All entries are to be retyped without alteration.
** Opening Input material block **
/-- An idle machine answers the oldest waiting command, each unit with the response of that command alone. -/
theorem runSteps_oldest_command {s : State} {i : Instr} {rest : List (List Bit)} (hb : s.busy = false)
    (hts : s.turns = []) (hw : s.waiting = encode i :: rest) :
    ∃ n t, runSteps n s = .next t ∧ t.busy = false ∧ t.turns = [] ∧ t.waiting = rest ∧
      t.responses = s.responses ++ [responseOf i] := by
  have hstep := step_accept_command (nextTurn_eq_accept.2 (.inr ⟨hts, hb⟩)) hw (decodeCommand_encode i)
  rw [hts, List.tail_nil] at hstep
  by_cases hi : i.op = .fdec
  · cases i with
    | henc | hdec | fenc => cases hi
    | fdec f =>
      rw [exec_fdec_idle (s := { s with waiting := rest, turns := [] }) hb] at hstep
      obtain ⟨t, hrun, ht⟩ := runSteps_in_progress
        (s := startFrameDecoder f { s with waiting := rest, turns := [] }) (by simp [frameDecoderInv]) rfl rfl
      exact ⟨_, t, (runSteps_succ hstep _).trans hrun, ht⟩
  · rw [exec_atomic hi] at hstep
    exact ⟨1, _, (runSteps_succ hstep 0).trans (runSteps_zero _), hb, rfl, rfl, rfl⟩

/-! ## The frame decoder and the other units -/

/-- A step of the frame decoder reads no response: it appends the same ones to any list of them. -/
theorem workStep_responses {s t : State} (h : workStep s = .next t) : ∃ new, t.responses = s.responses ++ new ∧
    ∀ rs, workStep { s with responses := rs } = .next { t with responses := rs ++ new } := by
  rcases workStep_cases h with ⟨rfl, hidle⟩ | ⟨hb, hf, e, he, rfl⟩ | ⟨hb, hf, he, rfl⟩ | ⟨hb, hf, hj, w, hw, rfl⟩ |
    ⟨hb, hf, hj, rfl⟩
  · refine ⟨[], (List.append_nil _).symm, fun rs => ?_⟩
    rw [List.append_nil]
    exact workStep_idle (s := { t with responses := rs }) hidle
  · refine ⟨_, rfl, fun rs => ?_⟩
    exact (workStep_scanning (s := { s with responses := rs }) hb hf).trans (scanStep_illegal he)
  · refine ⟨[], (List.append_nil _).symm, fun rs => ?_⟩
    rw [List.append_nil]
    exact (workStep_scanning (s := { s with responses := rs }) hb hf).trans (scanStep_legal he)
  · refine ⟨[], (List.append_nil _).symm, fun rs => ?_⟩
    rw [List.append_nil]
    exact (workStep_decoding (s := { s with responses := rs }) hb hf).trans (decodeStep_word hj hw)
  · refine ⟨_, rfl, fun rs => ?_⟩
    exact (workStep_decoding (s := { s with responses := rs }) hb hf).trans (decodeStep_end hj)

/-! ## FRAME and M are read only by the operation that set them -/

/-- `s` with other values of FRAME and M. -/
def withFrameAndCount (frame : List Bit) (m : Nat) (s : State) : State := { s with frame := frame, m := m }

/-- No step from `s` reads the difference: no operation is in progress, or it is in SCANNING with the same FRAME, or
there is no difference (R26, U9). -/
def Unread (frame : List Bit) (m : Nat) (s : State) : Prop :=
  s.busy = false ∨ (s.fstate = .scanning ∧ frame = s.frame) ∨ (frame = s.frame ∧ m = s.m)

section Unread

variable {frame : List Bit} {m : Nat} {s t : State} (hu : Unread frame m s)

include hu

theorem exec_unread {i : Instr} (h : exec i s = .next t) :
    ∃ frame' m', exec i (withFrameAndCount frame m s) = .next (withFrameAndCount frame' m' t) ∧
      Unread frame' m' t := by
  rcases exec_cases h with ⟨hi, rfl⟩ | ⟨f, rfl, hb, rfl⟩ | ⟨f, rfl, hb, rfl⟩
  · exact ⟨frame, m, exec_atomic hi _, hu⟩
  · exact ⟨f, m, exec_fdec_idle (s := withFrameAndCount frame m s) hb f, .inr (.inl ⟨rfl, rfl⟩)⟩
  · exact ⟨frame, m, exec_fdec_busy (s := withFrameAndCount frame m s) hb f, hu⟩

theorem workStep_unread (h : workStep s = .next t) :
    ∃ frame' m', workStep (withFrameAndCount frame m s) = .next (withFrameAndCount frame' m' t) ∧
      Unread frame' m' t := by
  cases hb : s.busy with
  | false =>
    obtain rfl : s = t := by simpa [workStep_idle (.inl hb)] using h
    exact ⟨frame, m, workStep_idle (s := withFrameAndCount frame m s) (.inl hb), .inl hb⟩
  | true =>
    rcases hu with hb' | ⟨hf, rfl⟩ | ⟨rfl, rfl⟩
    · exact absurd (hb.symm.trans hb') (by decide)
    · rw [workStep_scanning hb hf] at h
      rw [workStep_scanning (s := withFrameAndCount s.frame m s) hb hf]
      cases he : frameError s.frame with
      | none =>
        rw [scanStep_legal he] at h
        cases h
        exact ⟨s.frame, wordCount s.frame, scanStep_legal (s := withFrameAndCount s.frame m s) he,
          .inr (.inr ⟨rfl, rfl⟩)⟩
      | some e =>
        rw [scanStep_illegal he] at h
        cases h
        exact ⟨s.frame, m, scanStep_illegal (s := withFrameAndCount s.frame m s) he, .inl rfl⟩
    · exact ⟨t.frame, t.m, h, .inr (.inr ⟨rfl, rfl⟩)⟩

theorem acceptNext_unread {bound : Option Nat} (h : acceptNext bound s = .next t) :
    ∃ frame' m', acceptNext bound (withFrameAndCount frame m s) = .next (withFrameAndCount frame' m' t) ∧
      Unread frame' m' t := by
  rcases acceptNext_cases h with ⟨hw, rfl⟩ | ⟨c, rest, i, hw, hd, hi, hx⟩
  · exact ⟨frame, m, by simp [acceptNext, withFrameAndCount, hw], hu⟩
  · rw [acceptNext_command (s := withFrameAndCount frame m s) hw hd hi]
    exact exec_unread (s := { s with waiting := rest }) hu hx

theorem takeTurn_unread {bound : Option Nat} {a : Turn} (h : takeTurn bound a s = .next t) :
    ∃ frame' m', takeTurn bound a (withFrameAndCount frame m s) = .next (withFrameAndCount frame' m' t) ∧
      Unread frame' m' t := by
  cases a with
  | accept => exact acceptNext_unread hu h
  | work => exact workStep_unread hu h
  | take k =>
    cases h
    exact ⟨frame, m, rfl, hu⟩
  | rst =>
    cases h
    exact ⟨[], 0, rfl, .inl rfl⟩

end Unread

/-! ## The statements -/

/-- Settles O46: the step and the run of an operation in progress. -/
theorem operationInProgressAlwaysEnds : Obligations.OperationInProgressAlwaysEnds := by
  intro s hs hts hb
  obtain ⟨t, hrun, htb, -, hwait, hresp⟩ := runSteps_in_progress hs.1 hts hb
  obtain ⟨u, hu, -, hrem, -⟩ := step_in_progress hs.1 hts hb
  exact ⟨⟨t, hrun, htb, hresp, hwait⟩, u, hu, hrem⟩

/-- Settles O48, by induction on the list of commands. -/
theorem everyOfferedCommandIsAnswered : Obligations.EveryOfferedCommandIsAnswered := by
  intro is
  induction is with
  | nil => exact fun s hb _ hw => ⟨0, s, runSteps_zero s, hw, hb, (List.append_nil _).symm⟩
  | cons i is ih =>
    intro s hb hts hw
    obtain ⟨n, t, ht, htb, htts, htw, hresp⟩ := runSteps_oldest_command hb hts hw
    obtain ⟨k, u, hu, huw, hub, huresp⟩ := ih t htb htts htw
    refine ⟨n + k, u, (runSteps_add ht k).trans hu, huw, hub, ?_⟩
    rw [huresp, hresp, List.append_assoc, List.map_cons, List.singleton_append]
** Closing Input material block **
▶ **Answer to this problem**
/-- An idle machine answers the oldest waiting command, each unit with the response of that command alone. -/
theorem runSteps_oldest_command {s : State} {i : Instr} {rest : List (List Bit)} (hb : s.busy = false)
    (hts : s.turns = []) (hw : s.waiting = encode i :: rest) :
    ∃ n t, runSteps n s = .next t ∧ t.busy = false ∧ t.turns = [] ∧ t.waiting = rest ∧
      t.responses = s.responses ++ [responseOf i] := by
  have hstep := step_accept_command (nextTurn_eq_accept.2 (.inr ⟨hts, hb⟩)) hw (decodeCommand_encode i)
  rw [hts, List.tail_nil] at hstep
  by_cases hi : i.op = .fdec
  · cases i with
    | henc | hdec | fenc => cases hi
    | fdec f =>
      rw [exec_fdec_idle (s := { s with waiting := rest, turns := [] }) hb] at hstep
      obtain ⟨t, hrun, ht⟩ := runSteps_in_progress
        (s := startFrameDecoder f { s with waiting := rest, turns := [] }) (by simp [frameDecoderInv]) rfl rfl
      exact ⟨_, t, (runSteps_succ hstep _).trans hrun, ht⟩
  · rw [exec_atomic hi] at hstep
    exact ⟨1, _, (runSteps_succ hstep 0).trans (runSteps_zero _), hb, rfl, rfl, rfl⟩

/-! ## The frame decoder and the other units -/

/-- A step of the frame decoder reads no response: it appends the same ones to any list of them. -/
theorem workStep_responses {s t : State} (h : workStep s = .next t) : ∃ new, t.responses = s.responses ++ new ∧
    ∀ rs, workStep { s with responses := rs } = .next { t with responses := rs ++ new } := by
  rcases workStep_cases h with ⟨rfl, hidle⟩ | ⟨hb, hf, e, he, rfl⟩ | ⟨hb, hf, he, rfl⟩ | ⟨hb, hf, hj, w, hw, rfl⟩ |
    ⟨hb, hf, hj, rfl⟩
  · refine ⟨[], (List.append_nil _).symm, fun rs => ?_⟩
    rw [List.append_nil]
    exact workStep_idle (s := { t with responses := rs }) hidle
  · refine ⟨_, rfl, fun rs => ?_⟩
    exact (workStep_scanning (s := { s with responses := rs }) hb hf).trans (scanStep_illegal he)
  · refine ⟨[], (List.append_nil _).symm, fun rs => ?_⟩
    rw [List.append_nil]
    exact (workStep_scanning (s := { s with responses := rs }) hb hf).trans (scanStep_legal he)
  · refine ⟨[], (List.append_nil _).symm, fun rs => ?_⟩
    rw [List.append_nil]
    exact (workStep_decoding (s := { s with responses := rs }) hb hf).trans (decodeStep_word hj hw)
  · refine ⟨_, rfl, fun rs => ?_⟩
    exact (workStep_decoding (s := { s with responses := rs }) hb hf).trans (decodeStep_end hj)

/-! ## FRAME and M are read only by the operation that set them -/

/-- `s` with other values of FRAME and M. -/
def withFrameAndCount (frame : List Bit) (m : Nat) (s : State) : State := { s with frame := frame, m := m }

/-- No step from `s` reads the difference: no operation is in progress, or it is in SCANNING with the same FRAME, or
there is no difference (R26, U9). -/
def Unread (frame : List Bit) (m : Nat) (s : State) : Prop :=
  s.busy = false ∨ (s.fstate = .scanning ∧ frame = s.frame) ∨ (frame = s.frame ∧ m = s.m)

section Unread

variable {frame : List Bit} {m : Nat} {s t : State} (hu : Unread frame m s)

include hu

theorem exec_unread {i : Instr} (h : exec i s = .next t) :
    ∃ frame' m', exec i (withFrameAndCount frame m s) = .next (withFrameAndCount frame' m' t) ∧
      Unread frame' m' t := by
  rcases exec_cases h with ⟨hi, rfl⟩ | ⟨f, rfl, hb, rfl⟩ | ⟨f, rfl, hb, rfl⟩
  · exact ⟨frame, m, exec_atomic hi _, hu⟩
  · exact ⟨f, m, exec_fdec_idle (s := withFrameAndCount frame m s) hb f, .inr (.inl ⟨rfl, rfl⟩)⟩
  · exact ⟨frame, m, exec_fdec_busy (s := withFrameAndCount frame m s) hb f, hu⟩

theorem workStep_unread (h : workStep s = .next t) :
    ∃ frame' m', workStep (withFrameAndCount frame m s) = .next (withFrameAndCount frame' m' t) ∧
      Unread frame' m' t := by
  cases hb : s.busy with
  | false =>
    obtain rfl : s = t := by simpa [workStep_idle (.inl hb)] using h
    exact ⟨frame, m, workStep_idle (s := withFrameAndCount frame m s) (.inl hb), .inl hb⟩
  | true =>
    rcases hu with hb' | ⟨hf, rfl⟩ | ⟨rfl, rfl⟩
    · exact absurd (hb.symm.trans hb') (by decide)
    · rw [workStep_scanning hb hf] at h
      rw [workStep_scanning (s := withFrameAndCount s.frame m s) hb hf]
      cases he : frameError s.frame with
      | none =>
        rw [scanStep_legal he] at h
        cases h
        exact ⟨s.frame, wordCount s.frame, scanStep_legal (s := withFrameAndCount s.frame m s) he,
          .inr (.inr ⟨rfl, rfl⟩)⟩
      | some e =>
        rw [scanStep_illegal he] at h
        cases h
        exact ⟨s.frame, m, scanStep_illegal (s := withFrameAndCount s.frame m s) he, .inl rfl⟩
    · exact ⟨t.frame, t.m, h, .inr (.inr ⟨rfl, rfl⟩)⟩

theorem acceptNext_unread {bound : Option Nat} (h : acceptNext bound s = .next t) :
    ∃ frame' m', acceptNext bound (withFrameAndCount frame m s) = .next (withFrameAndCount frame' m' t) ∧
      Unread frame' m' t := by
  rcases acceptNext_cases h with ⟨hw, rfl⟩ | ⟨c, rest, i, hw, hd, hi, hx⟩
  · exact ⟨frame, m, by simp [acceptNext, withFrameAndCount, hw], hu⟩
  · rw [acceptNext_command (s := withFrameAndCount frame m s) hw hd hi]
    exact exec_unread (s := { s with waiting := rest }) hu hx

theorem takeTurn_unread {bound : Option Nat} {a : Turn} (h : takeTurn bound a s = .next t) :
    ∃ frame' m', takeTurn bound a (withFrameAndCount frame m s) = .next (withFrameAndCount frame' m' t) ∧
      Unread frame' m' t := by
  cases a with
  | accept => exact acceptNext_unread hu h
  | work => exact workStep_unread hu h
  | take k =>
    cases h
    exact ⟨frame, m, rfl, hu⟩
  | rst =>
    cases h
    exact ⟨[], 0, rfl, .inl rfl⟩

end Unread

/-! ## The statements -/

/-- Settles O46: the step and the run of an operation in progress. -/
theorem operationInProgressAlwaysEnds : Obligations.OperationInProgressAlwaysEnds := by
  intro s hs hts hb
  obtain ⟨t, hrun, htb, -, hwait, hresp⟩ := runSteps_in_progress hs.1 hts hb
  obtain ⟨u, hu, -, hrem, -⟩ := step_in_progress hs.1 hts hb
  exact ⟨⟨t, hrun, htb, hresp, hwait⟩, u, hu, hrem⟩

/-- Settles O48, by induction on the list of commands. -/
theorem everyOfferedCommandIsAnswered : Obligations.EveryOfferedCommandIsAnswered := by
  intro is
  induction is with
  | nil => exact fun s hb _ hw => ⟨0, s, runSteps_zero s, hw, hb, (List.append_nil _).symm⟩
  | cons i is ih =>
    intro s hb hts hw
    obtain ⟨n, t, ht, htb, htts, htw, hresp⟩ := runSteps_oldest_command hb hts hw
    obtain ⟨k, u, hu, huw, hub, huresp⟩ := ih t htb htts htw
    refine ⟨n + k, u, (runSteps_add ht k).trans hu, huw, hub, ?_⟩
    rw [huresp, hresp, List.append_assoc, List.map_cons, List.singleton_append]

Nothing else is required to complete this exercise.